> Problem statement: For the data below, give again exactly the lines from the one containing "(0x60810, 0x60818), (0x70018, 0x70028), (0x80010, 0x80018)]" through the one containing "let (l, r) := n.readLetter w.bytes", both ends included, and no others.

> Material supplied:
/-! ## Level 5 (R423) -/

/-- Level 5: the crash summary, then the tray is asked for a power cycle and no AVS_EN is driven (R473). -/
def Node.levelFive (n : Node) (cause : Nat) (cmd : Option CmdRef) (canWrite : Bool) : Node :=
  let n := n.flushNow.resetCount 5 cause
  let n := if canWrite then n.summary 5 cause else n
  (n.completeOpt cmd stDone 0 0).modPins fun p => { p with pwrcycLow := true, avsEn := 0 }

/-! ## Level 4 (R422, R461) -/

/-- What waits for the host or the fabric ends with ABORTED before the sheets are reset. -/
def Node.abortAll (n : Node) : Node :=
  let n := n.abortWaiting fun _ => true
  let refs := n.chart.staged.map (·.cmd) ++ n.chart.checking.map Prod.fst
  let n := forEach refs (n.modChart fun c => { c with staged := [], checking := [] }) fun n ref => n.complete ref stAborted 0 0
  let n := forEach (upTo 32) n fun n p =>
    match (n.part p).destroy with
    | none => n
    | some ref => ((n.modPart p fun x => { x with destroy := none }).complete ref stAborted 0 0).wr R.PART_ERR_STATUS_DESTROY_ABORTED 0 1
  let gone := n.err.resets.filterMap ResetReq.cmd ++ (n.err.level1 ++ n.err.level2 ++ n.err.level3).map Prod.fst
  let n := forEach gone (n.modErr fun e => { e with resets := [], level1 := [], level2 := [], level3 := [] }) fun n ref =>
    n.complete ref stAborted 0 0
  let n := forEach (mapKeys n.courier.qps) n fun n q =>
    let n := (n.abortOps q).completeOpt (n.qp q).endCmd stAborted 0 0
    n.modQp q fun s => { (if s.st = .ready then s.errs else s) with held := [], resident := false, fetching := false,
                                                                    endCmd := none, user := none }
  let n := { n with courier := { n.courier with userQps := [], inbox := [], done := [] } }
  (n.nmeAbort fun _ => true).fillsAbort fun _ => true

/-- Frames that were in the node are lost; a forwarded one gives its ingress buffer back. -/
def Node.dropFrames (n : Node) : Node :=
  let n := forEach n.portList n fun n p =>
    let qs := (n.port p).queues.flatMap id
    forEach qs (n.modPort p fun s => { s with queues := [], deficits := [], skip := [] }) fun n q => n.releaseHold q
  let n := forEach (n.locks.flatMap fun l => l.2.waiting) n fun n w =>
    match w.2.2 with
    | some k => n.freeCredits w.2.1 k
    | none => n
  { n with loop := [], locks := mapAll (fun _ l => { l with waiting := [], gapAt := none }) n.locks }

/-- Registers a level-4 reset clears: the sheets' windows but the ports' configuration, captures and state, and the hub's
counters. -/
def Node.clearForWarm (n : Node) : Node :=
  let inPort (k : Nat) : Bool :=
    let a := k / 64 % 0x200000
    decide (0x10100 ≤ a) && decide (a < 0x10300) && !(decide (0x18 ≤ a % 0x100) && decide (a % 0x100 < 0x40))
  let inBoxCnt (k : Nat) : Bool := decide (0x100000 ≤ k / 64) && decide (k / 64 < 0x200000) && k / 64 % 256 == 0x50
  let n := { n with regs := mapKeep (fun k _ => (decide (k / 64 < 0x1000000) || inPort k) && !inBoxCnt k) n.regs }
  let ranges := [(0x10140, 0x10148), (0x40018, 0x40020), (0x40040, 0x40048), (0x50060, 0x50080), (0x500d0, 0x500e0), (0x500f0, 0x500f8), (0x60018, 0x60020),
    (0x60810, 0x60818), (0x70018, 0x70028), (0x80010, 0x80018)]
  let n := (forEach ranges n fun n r => n.clrRange r.1 r.2).wr R.ERR_DUMP_STATUS_LATER 0 0
  { n with quads := mapAll (fun _ x => { x with maxStack := x.tempStack }) n.quads }

/-- A core after its sheet's reset: fences, counters, T0 copies and scratchpad are gone (R114, R422, R449). -/
def CoreSt.restarted (x : CoreSt) : CoreSt := { (default : CoreSt) with katPartner := x.katPartner }

/-- A letter that waits for its table walks ends with ABORTED. -/
def Node.abortWalk (n : Node) (w : WalkWait) : Node :=
  let (l, r) := n.readLetter w.bytes
  n.answerWhole w.sheet l w.entropy ((r.map fun r => r.partition).getD 0) stAborted 0 (!(l.coverBad w.bytes r))

/-- A hung sheet sends nothing (R409, R414): its requesters see missed deadlines. -/
def Node.hungSheet (n : Node) (s : Nat) : Bool := decide (2 ≤ mapGet n.err.missed s)

/-- What the sorting offices hold ends before it is lost (R428), wherever a sheet can still send: letters with ABORTED,
anchor and ticket contexts with MERGE_LOST. These answers are not among the frames that were in the node: they wait at the
ports (log entry 84). -/
def Node.loseLetters (n : Node) : Node :=
  let n := forEach (n.office.walks.filter fun w => !n.hungSheet w.sheet) n Node.abortWalk
  let n := forEach ((n.office.ctxs.filter fun c => !n.hungSheet c.2.sheet).map Prod.fst) n fun n id => n.failLetter id stAborted 0
  forEach (n.office.merges.filter fun m => m.live && !n.hungSheet m.sheet) n fun n m => n.endMerge m stMergeLost

/-- The sheets are reset: what only they held is gone. -/
def Node.resetSheets (n : Node) : Node :=
  let n := n.dropFrames.loseLetters.clearForWarm
  let n := { n with rowsNow := [], rowsPrev := [], waits := []
                    office := { (default : OfficeSt) with nextId := n.office.nextId }
                    cores := mapAll (fun _ x => x.restarted) n.cores
                    gz := [] }
  let n := n.loadRules.loadRoutes
  let n := forEach (mapKeys n.leaves) n fun n k => if (n.leaf k).shared then n.changeLeaf k fun l => { l with shared := false } else n
  let n := { n with nme := { n.nme with scrubs := [], ops := mapKeep (fun _ o => o.scrub != 2) n.nme.ops } }
  let n := n.modMig fun m => { m with cmds := [], moves := mapAll (fun _ v =>
    { v with cmd := none, answered := if v.kind = .out then false else v.answered }) m.moves }
  let n := { n with pool := { n.pool with renews := [], exts := mapAll (fun _ x => { x with cmd := none }) n.pool.exts } }
  let n := n.modSurvey fun s => { s with reads := [], kats := [] }
  let n := n.modHost fun h => { h with st := .waiting, monitoring := false, quiesce := false, quiesced := false, waiting := []
                                       boxes := mapAll (fun _ b => b.cleared) h.boxes }
  forEach n.quadList n fun n q =>
    n.modQuad q fun x => { x with selfRefresh := true, passes := 0, load := 0, paused := false, goOffline := false
                                  st := if x.goOffline then .offline else x.st
                                  returning := x.returning || (x.goOffline && (x.st == .clearing || x.st == .scrubbing)) }

/-- Level 4: node compute; the warm restart follows. -/
def Node.levelFour (n : Node) (cause : Nat) (cmd : Option CmdRef) : Node :=
  let n := forEach n.coreList n fun n c => n.sample 4 cause c
  let n := (n.flushNow.resetCount 4 cause).summary 4 cause
  let n := n.withdrawOther fun _ => true
  let n := n.abortAll
  let n := n.completeOpt cmd stDone 0 0
  let n := (n.haltEnds true).resetSheets
  let n := n.modBoot fun b => { b with warm := true, startNs := n.now, done := b.done % 16 + b.done / 64 % 2 * 64, chartMs := 0,
                                       hbmMs := 0, lockMs := 0, readyMs := 0, failStep := 0, failCode := 0, stopped := false, late := false }
  n.modErr fun e => { e with warmAt := some n.now, noAdmit := false, fatalNew := false, fatalSrc := none, missed := [], d2dDown := []
                             lastFatal := (if cause = 4 then e.fatalSrc else none), lastFirst := 2 ^ 64 }

/-- A quad that was OFFLINE trains again: filled whole, what it held is unreadable, and it returns to its state. -/
def Node.quadBack (n : Node) (q : Nat) : Node :=
  let runs := n.quadRuns q
  let holds (k : Nat) : Bool := runs.any fun r => r.2.cls == .system && r.2.kind == k
  let n := n.hbmZero (granAddr q 0) (reservedGran * 4096)
  let n := forEach ((n.leaves.filter fun l => n.inT1 l.2 && l.2.quad == q).map Prod.fst) n fun n k => n.poisonPage (n.leaf k).frame
  let n := forEach ((n.seqs.flatMap fun s => s.2.tables.map Prod.snd).filter fun t => frameQuad (t - 1) == q) n fun n t =>
    n.tableUe (t - 1)
  let n := forEach (runs.filter fun r => r.2.isStore) n fun n r => n.poisonRange (granAddr q r.1) (r.2.len * 4096)
  let n := if holds 3 then forEach (mapKeys n.seqs) n fun n s => n.dirUe s q 0 else n
  let n := if holds 7 then forEach (mapKeys n.courier.keys) n fun n k => n.keyUe k q else n
  let n := if holds 8 then forEach (mapKeys n.courier.qps) n fun n x => n.contextLost x else n
  let n := if holds 6 then n.modSurvey fun s => { s with lost := false } else n
  let x := n.quad q
  let n := n.modQuad q fun x => { x with failedCh := 0 }
  let n := if x.returning then n.scrubQuad q
    else n.modQuad q fun y => { y with st := if (n.part y.owner).st = .active ∧ bitAt (n.part y.owner).quads q then .assigned else .unassigned }
  n.restartExtents q

/-- The warm restart is complete (R461): `quads` is the mask of OFFLINE quads that trained again. -/
def Node.warmRestartDone (n : Node) (quads : Nat) : Node :=
  if n.err.warmAt.isNone then n
  else
    let n := forEach n.quadList n fun n q => n.modQuad q fun x => { x with selfRefresh := false }
    let n := n.modErr fun e => { e with warmAt := none }
    let n := n.modBoot fun b => { b with done := b.done ||| 0x30, hbmMs := min ((n.now - b.startNs) / 1000000) 65535 }
    let n := forEach (n.quadList.filter fun q => (n.quad q).st == .offline && bitAt quads q) n fun n q => n.quadBack q
    forEach ((n.pool.exts.filter fun e => e.2.st == .withdrawing).map Prod.fst) n fun n i => n.extentDrained i

/-- Resets at levels 2 to 5 that wait for their boundary, at the end of action 1 (R419, R425). -/
def Node.runResets (n : Node) : Node :=
  forEach n.err.resets (n.modErr fun e => { e with resets := [] }) fun n r =>
    if n.err.warmAt.isSome ∨ n.pins.pwrcycLow then n
    else
      match r.level with
      | 2 => n.levelTwo r
      | 3 => n.levelThree r
      | 4 => n.levelFour r.cause r.cmd
      | _ => n.levelFive r.cause r.cmd true

/-- A reset is asked for: it waits for the next boundary, or acts at once where no ticks run. -/
def Node.askReset (n : Node) (r : ResetReq) : Node :=
  let n := n.modErr fun e => { e with resets := e.resets ++ [r] }
  if n.ticking && n.err.warmAt.isNone then n else n.runResets

/-- RST_STATUS.ACTIVE. -/
def Node.resetActive (n : Node) : Nat :=
  if n.pins.pwrcycLow then 5 else if n.err.warmAt.isSome then 4 else if n.err.level3 ≠ [] then 3
  else if n.cores.any fun c => c.2.mode == .resetting then 2 else 0

/-- RST_CTL.GO, with the LEVEL written beside it. -/
def Node.rstGo (n : Node) (level : Nat) : Node :=
  let n := n.wr R.RST_CTL_LEVEL 0 (level % 8)
  if n.resetActive ≠ 0 ∨ (level ≠ 4 ∧ level ≠ 5) then n else n.askReset ⟨level, 0, 2, none⟩

/-! ## FATAL errors (R412, R414, R424) -/

/-- Does a FATAL error escalate to level 5: during a level 4, or from the same source within 60 s of the first tick after the
level 4 it started? -/
def Node.escalates (n : Node) (source sheet : Nat) : Bool :=
  n.err.warmAt.isSome || (n.err.lastFatal == some (source, sheet) && decide (n.now ≤ n.err.lastFirst + 60000000000))

/-- Are the sheet and link that a FATAL error of a source names there? -/
def Node.fatalUnit (n : Node) (source sheet link : Nat) : Bool :=
  match source with
  | 1 => n.hasLink sheet link
  | 2 => n.hasSheet sheet
  | _ => true

/-- A FATAL error of a source: 1 die-to-die link, 2 sheet hang, 3 hub uncorrectable, 4 hub watchdog, 5 MRAM write. -/
def Node.fatalError (n : Node) (source sheet link : Nat) : Node :=
  let hub := decide (3 ≤ source)
  let first := n.rd R.ERR_STATUS_FATAL 0 == 0 && n.rd R.ERR_STATUS_HUB_FATAL 0 == 0
  let n := n.wr (if hub then R.ERR_STATUS_HUB_FATAL else R.ERR_STATUS_FATAL) 0 1
  let n := if first then n.wrs 0 [(R.ERR_FATAL_INFO_TICK, n.time.tick), (R.ERR_FATAL_INFO_SOURCE, source),
      (R.ERR_FATAL_INFO_SHEET, if hub then 0 else sheet), (R.ERR_FATAL_INFO_LINK, if source = 1 then link else 0)] else n
  let n := n.alarm (if hub then .hub else .sheet sheet) 4 0x0E (if hub then 4 else 3)
  let n := n.modErr fun e => { e with
    d2dDown := if source = 1 then e.d2dDown ++ [(sheet, link)] else e.d2dDown,
    missed := if source = 2 then mapSet e.missed sheet 2 else e.missed }
  let n := n.autoAborts 3
  if n.escalates source sheet then n.levelFive 5 none (source != 5)
  else
    let n := if !hub && n.rd R.ERR_CFG_AUTO_NODE 0 == 0 then n.summary 0 4 else n
    n.modErr fun e => { e with noAdmit := true, fatalNew := true,
                               fatalSrc := if e.fatalSrc.isSome && !hub then e.fatalSrc else some (source, sheet),
                               fatalAt := if e.fatalSrc.isSome && !hub then e.fatalAt else n.now }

> Exercise response:
    (0x60810, 0x60818), (0x70018, 0x70028), (0x80010, 0x80018)]
  let n := (forEach ranges n fun n r => n.clrRange r.1 r.2).wr R.ERR_DUMP_STATUS_LATER 0 0
  { n with quads := mapAll (fun _ x => { x with maxStack := x.tempStack }) n.quads }

/-- A core after its sheet's reset: fences, counters, T0 copies and scratchpad are gone (R114, R422, R449). -/
def CoreSt.restarted (x : CoreSt) : CoreSt := { (default : CoreSt) with katPartner := x.katPartner }

/-- A letter that waits for its table walks ends with ABORTED. -/
def Node.abortWalk (n : Node) (w : WalkWait) : Node :=
  let (l, r) := n.readLetter w.bytes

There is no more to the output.